The rise in half-year net profit from Sh1.64 billion posted in a similar period last year came on the back of net investment income rising 2.5 times to Sh13.27 billion from Sh5.3 billion.
“We are confident in the growth and performance trend that Britam has achieved, supported by its subsidiaries in Kenya and the region. Our business is expanding its revenue base while effectively managing costs,” Britam Chief Executive Officer Tom Gitogo said.
“Our customer-centric approach is fueling growth in our customer base and product uptake, particularly through micro-insurance, partnerships, and digital channels.”
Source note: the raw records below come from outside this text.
/-- An edge on capture input k at cycle c (R486). [Log 20: DEDUCED] -/
def captureEdge (s : State) (k c : Nat) (falling : Bool) : State :=
  let cfg := rd s (R.TB_CAPk_CFG k)
  let b := fld cfg 26 24
  let edge := fld cfg 29 28
  let now := s.dkl.cyc + c
  let old := SMap.getD s.tb.cap k capture0
  if running s && bit cfg 31 && (edge == 2 || edge == b2n falling) then
    if match old.last with | some l => decide (now - l < 160) | none => false then
      setCondWith s (R.TBn_STAT b) (32 + 2 * b) 64 [] 0 (.capture k)
    else
      let z := stampBase s
      let y := captureBase s b
      let info := 2 ^ 31 + b2n falling * 2 ^ 30 + b2n (tbAcquiring s) * 2 ^ 29
        + tbFrac s y c / 2 ^ 24 * 256 + tbFrac s z c / 2 ^ 24
      let cap : Capture := { old with valid := true, ns0 := tbNs s z c, nsb := tbNs s y c, info := info, seen := false, last := some now }
      let s1 := s.setTb { s.tb with cap := SMap.put s.tb.cap k cap }
      setCondWith s1 (R.TBn_STAT b) (32 + 2 * b) (16 + (if old.valid then 32 else 0)) [] 0 (.capture k)
  else s

/-- A read of `TB_CAPk_NS0`: it latches NSB and INFO (R487). -/
def readCapNs0 (s : State) (k : Nat) : State :=
  let c := SMap.getD s.tb.cap k capture0
  let s1 := wr (wr (wr s (R.TB_CAPk_NS0 k) (BitVec.ofNat 32 c.ns0)) (R.TB_CAPk_NSB k) (BitVec.ofNat 32 c.nsb))
    (R.TB_CAPk_INFO k) (BitVec.ofNat 32 (if c.valid then c.info else c.info - 2 ^ 31))
  (s1.setTb { s1.tb with cap := SMap.put s1.tb.cap k { c with seen := true, latched := true } }).setAns (BitVec.ofNat 32 c.ns0)

/-- A read of `TB_CAPk_INFO`: it clears VALID, but not that of a capture that landed after the read of NS0 that this read goes with (R487). -/
def readCapInfo (s : State) (k : Nat) : State :=
  let c := SMap.getD s.tb.cap k capture0
  let w := rd s (R.TB_CAPk_INFO k)
  let s1 := (wrF s (R.TB_CAPk_INFO k) 31 31 0).setAns w
  s1.setTb { s1.tb with cap := SMap.put s1.tb.cap k { c with valid := c.valid && c.latched && !c.seen, latched := false } }

/-- The advance of every base over the cycles of one event tick (R468), and of the cycle count. -/
def tbAdvance (s : State) (c : Nat) : State :=
  let s1 := (List.range 8).foldl (fun u n => setTbase u n { tbase u n with t := tbAt s n c, steps := [] }) s
  s1.setDkl { s1.dkl with cyc := s1.dkl.cyc + c }

/-- The registers of the block whose value is that of the moment of the read. -/
def tbLive (s : State) (off c : Nat) : Option Word :=
  if 0xD0000 ≤ off ∧ off < 0xD0200 ∧ off % 0x40 = 0 then some (BitVec.ofNat 32 (tbNs s ((off - 0xD0000) / 0x40) c))
  else if 0xD0300 ≤ off ∧ off < 0xD0380 ∧ off % 16 = 4 then
    some (BitVec.ofNat 32 (SMap.getD s.tb.cap ((off - 0xD0300) / 16) capture0).ns0)
  else none

/-- A write of a register of the block with an effect of its own. -/
def tbWrite (s : State) (off c : Nat) (q : Quarter) (w v : Word) : Option State :=
  if 0xD0000 ≤ off ∧ off < 0xD0200 then
    let n := (off - 0xD0000) / 0x40
    match off % 0x40 with
    | 0x08 => some (writeRate s n c w)
    | 0x18 => some (if q = .base ∧ bit v 0 = true then tbStep s n c else s)
    | 0x20 => some (writePper s n w)
    | 0x24 => some (writePstart s n c w)
    | _ => none
  else if off = R.TB_CTL then some (if q = .base ∧ bit v 0 = true then tbAcq s c else s)
  else none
The investment income growth was fueled by interest and dividend income rising 34 percent to Sh9.1 billion, which the insurer attributed to growth in revenue and the gains from the realignment of the group’s investment portfolio.
Britam also booked a Sh3.79 billion gain on financial assets at a fair value, compared with a Sh1.8 billion loss posted in a similar period last year.
The increased investment income helped offset the 12.7 percent decline in net insurance service result to Sh2.13 billion in the wake of claims paid out rising at a faster pace than that of premiums received.
Britam said insurance revenue, which is money from written premiums, increased to Sh17.8 billion from Sh16.6 billion, primarily driven by growth in the Kenya insurance business and regional general insurance businesses, which contributed 30 percent of the revenue.
The group has a presence in seven countries in Africa namely Kenya, Uganda, Tanzania, Rwanda, South Sudan, Mozambique, and Malawi.
Britam’s insurance service expense hit Sh13.6 billion from Sh11.3 billion, while net insurance finance expenses rose 2.6 times to Sh12.3 billion during the same period.
“Net insurance finance expenses increased mainly due to growth in interest cost for the deposit administration business driven by better investment performance. This has also been impacted by a decline in the yield curve, which has led to an increase in the insurance contract liabilities. The increase has been offset by a matching increase in fair value gain on assets,” said Britam.
Britam’s growth in profit is in line with that of other Nairobi Securities Exchange-listed insurers, which have seen a rise in profits.
Jubilee Holdings net profit in the six months increased by 22.7 percent to Sh2.5 billion on increased income from insurance, helping the insurer maintain Sh2 per share interim dividend.
CIC Insurance Group posted a 0.64 percent rise in net profit to Sh709.99 million in the same period as net earnings of Liberty Kenya nearly tripled to Sh632 million from Sh213 million, while Sanlam Kenya emerged from a loss to post a Sh282.2 million net profit.